Santos, João Afonso dos. p. 10

1929. Nasce em Aveiro, a 2 de Agosto. “O apelido receberam-no do inspector escolar Domingos José Cerqueira. Homem de pesadas e medidas palavras… Este nosso avô materno legou-nos um bom lote de tios. Rigoroso já então nas contas, teve quatro rebentos de cada uma das mulheres com que casou. A primeira foi a avó Rosa Augusta Dantas… e a “filha segunda dessa primeira união, a mãe do Zeca e minha, Maria das Dores Dantas Cerqueira, de seu nome.”
“José Nepomuceno Afonso dos Santos, também beirão de raiz, foi o pai do quase biografado nestas notas. De modo que Zeca resulta da enxertia de uma cepa beirã em vide minhota, ambas transplantadas para a foz do Vouga. Da combinação onomástica dos progenitores saiu-lhe o nome, composto como se segue: José Manuel Cerqueira Afonso dos Santos. As contingências, sempre arbitrárias, reduziram-no mais tarde para José Afonso, Zeca para os mais íntimos.”
Ibidem, pp.17-20.

1930. Os pais vão para Novo Redondo (actual Sumbe), Angola, onde José Nepomuceno é colocado como delegado do Procurador da República. José Afonso, por razões de saúde, é confiado à guarda da tia JeJé e do tio Chico, “um republicano dos quatro costados, de bigodes retorcidos à Rafael Bordalo Pinheiro e convicções materialistas" e anti-sidonista - e passa a viver na casa do "Largo das Cinco Bicas, onde residiam os Cerqueiras", em Aveiro.

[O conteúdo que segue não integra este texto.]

-- ==== Sys2Proof/Machine/ReadPorts.lean ====
section
/-! DEFINITION. The meanings of the read ports COUNT, CELL, PAIR and REG, allowed in every phase and without side effect
(30_encoding.md R101; 41_accumulator_scanner.md R155 to R158). -/

namespace Sys2Proof.Machine

/-- COUNT(a) (41_accumulator_scanner.md R155). -/
def execCount (a : Addr) (s : State) : Result := .next (s.answer (.count (s.ut.read a.toNat)))

/-- CELL(a) (41_accumulator_scanner.md R156). -/
def execCell (a : Addr) (s : State) : Result := .next (s.answer (.cell (cellClass (s.ut.read a.toNat))))

/-- PAIR(j) (41_accumulator_scanner.md R157). -/
def execPair (j : BitVec 11) (s : State) : Result :=
  .next (s.answer (.pair (pairClass (s.ut.read (2 * j.toNat)) (s.ut.read (2 * j.toNat + 1)))))

/-- REG(n) (41_accumulator_scanner.md R158; 10_state.md R43). -/
def execReg (n : BitVec 2) (s : State) : Result := .next (s.answer (.reg (statusRegister n s)))

end Sys2Proof.Machine
end

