-- ==== Sys2Proof/Machine/Core.lean ====
section
/-! DEFINITION. The machine as the host's interface takes it. -/

def Sys2Proof.core : Host.Core :=
  { State := Sys2Proof.Machine.State
    Fault := Sys2Proof.Machine.Fault
    Refusal := Sys2Proof.Machine.Refusal
    step := Sys2Proof.Machine.step
    reset := Sys2Proof.Machine.State.reset }
end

1933. José Afonso segue para Angola acompanhado por um tio advogado em lua-de-mel. Um missionário passa a ser a companhia do pequeno. Inicia os estudos da instrução primária. Permanece em Angola durante três anos.
“No Mouzinho o meteram ao encontro da família que, a bem ver, pouco menos lhe era do que estranha. Acostumara-se ao aconchego de uma tia materna a cuja custódia os pais o entregaram, desconfiados da sua fragilidade e das terras impaludadas para onde seguiram primeiro.”
Ibidem, p. 15.

1936. Regressa a Aveiro e passa a viver em casa de umas tias maternas.
“Quem sabe se por vias de tais bolandas … se não habituou a observar os adultos que permutaram à sua volta, a captar-lhes os tiques, os humores, as manias. A medir a provisoriedade das coisas e a exilar-se no sonho. A relativizar (depois que fez a descoberta da sua subjectividade). Nem por isso se fez bisonho, introvertido. Pelo contrário. As opiniões dos familiares que então o rodearam coincidem em caracterizá-lo como uma criança alegre, afectuosa e branda.”
Ibidem, p. 20.

1937. Vai viver com os pais para Moçambique, juntamente com os irmãos João e Mariazinha(nascida em Angola, em Silva Porto – actual Kuito - numa altura em que o pai havia sido transferido de Novo Redondo para esta cidade).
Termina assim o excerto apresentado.